WHAT YOU WILL DO:
In the listing below, find each line with the string "only" and report it.
————
-- ==== Sys2Proof/Laws/Step.lean ====
section
/-! SUPPORT. What an instruction does to the run (status, trace, program, configuration), and everything a step can do: the
two stops before the fetch, or the instruction at the pc and the trace record. -/

namespace Sys2Proof.Machine

/-- An instruction keeps program, configuration and trace, and the status but for HALT and for INVALID under the DecodeError
policy, which only stop. -/
theorem exec_run {i : Instr} {s t : State} (h : exec i s = .next t) :
    t.program = s.program ∧ t.cfg = s.cfg ∧ t.trace = s.trace ∧
    (t.status = s.status ∨ (i = .halt ∧ t = s.stop .halted) ∨
      ((∃ w, i = .invalid w) ∧ s.cfg.invalidOpcodePolicy = .decodeError ∧ t = s.stop .refusedDecodeError)) := by
  cases i <;> simp only [exec, execAdd, execSub, execSlt, execSra, execOr, execAnd, execRzero001, execRzero011,
    execRzero100, execLw, execAddi, execJalr, execSw, execBeq, execBne, execBnop010, execBnop011, execBnop100,
    execBnop101, execBnop110, execBnop111, execJal, execHalt, execInvalid, State.finish, State.branch] at h
  case invalid w =>
    split at h <;> cases h
    · simp [State.advance]
    · next hp => exact ⟨rfl, rfl, rfl, .inr (.inr ⟨⟨w, rfl⟩, hp, rfl⟩)⟩
  case halt => cases h; exact ⟨rfl, rfl, rfl, .inr (.inl ⟨rfl, rfl⟩)⟩
  all_goals cases h; simp [State.advance]

/-- Inside the program, the fetched word is the one at the pc. -/
theorem State.fetchWord_eq {s : State} {w : Word} (h : s.program[s.pc.toNat / 4]? = some w) : s.fetchWord = w := by
  simp [State.fetchWord, List.getD_eq_getElem?_getD, h]

/-- The two low bits of the pc are 0 exactly at a multiple of 4. -/
theorem lowBits_zero_iff (pc : Word) : pc.extractLsb' 0 2 = 0#2 ↔ pc.toNat % 4 = 0 :=
  ⟨fun h => by simpa using congrArg BitVec.toNat h, fun h => BitVec.eq_of_toNat_eq (by simpa using h)⟩

/-- Everything a step that answers a next state can do. -/
theorem step_cases {s t : State} (h : step s = .next t) : s.status = .running ∧
    ((s.outsideProgram ∧ t = s.stop .ended) ∨
      (¬s.outsideProgram ∧ s.fetchFaults ∧ t = s.stop .faultedFetchMisaligned) ∨
      (Fetches s s.fetchWord ∧ ∃ u, exec s.fetched s = .next u ∧ t = u.recordExecuted)) := by
  unfold step at h
  split at h
  case h_1 hr =>
    refine ⟨hr, ?_⟩
    by_cases ho : s.outsideProgram
    · rw [State.stopBeforeFetch, if_pos ho] at h
      exact .inl ⟨ho, by injection h with h; exact h.symm⟩
    by_cases hf : s.fetchFaults
    · rw [State.stopBeforeFetch, if_neg ho, if_pos hf] at h
      exact .inr (.inl ⟨ho, hf, by injection h with h; exact h.symm⟩)
    rw [State.stopBeforeFetch, if_neg ho, if_neg hf] at h
    have hlt : s.pc.toNat / 4 < s.program.length := by simp only [State.outsideProgram] at ho; omega
    have hw := List.getElem?_eq_getElem hlt
    have hal : s.pc.toNat % 4 = 0 ∨ s.cfg.misalignedFetchPolicy = .truncate := by
      rw [← lowBits_zero_iff]
      by_contra hc
      rw [not_or] at hc
      exact hf ⟨hc.1, by cases hp : s.cfg.misalignedFetchPolicy; rfl; exact absurd hp hc.2⟩
    simp only at h
    split at h
    · next u hu =>
      injection h with h
      exact .inr (.inr ⟨⟨hr, by rw [State.fetchWord_eq hw]; exact hw, hal⟩, u, hu, h.symm⟩)
    · cases h
    · cases h
  all_goals cases h

end Sys2Proof.Machine
end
————
WRITTEN REPLY:
policy, which only stop. -/
  cases i <;> simp only [exec, execAdd, execSub, execSlt, execSra, execOr, execAnd, execRzero001, execRzero011,
    have hlt : s.pc.toNat / 4 < s.program.length := by simp only [State.outsideProgram] at ho; omega
    simp only at h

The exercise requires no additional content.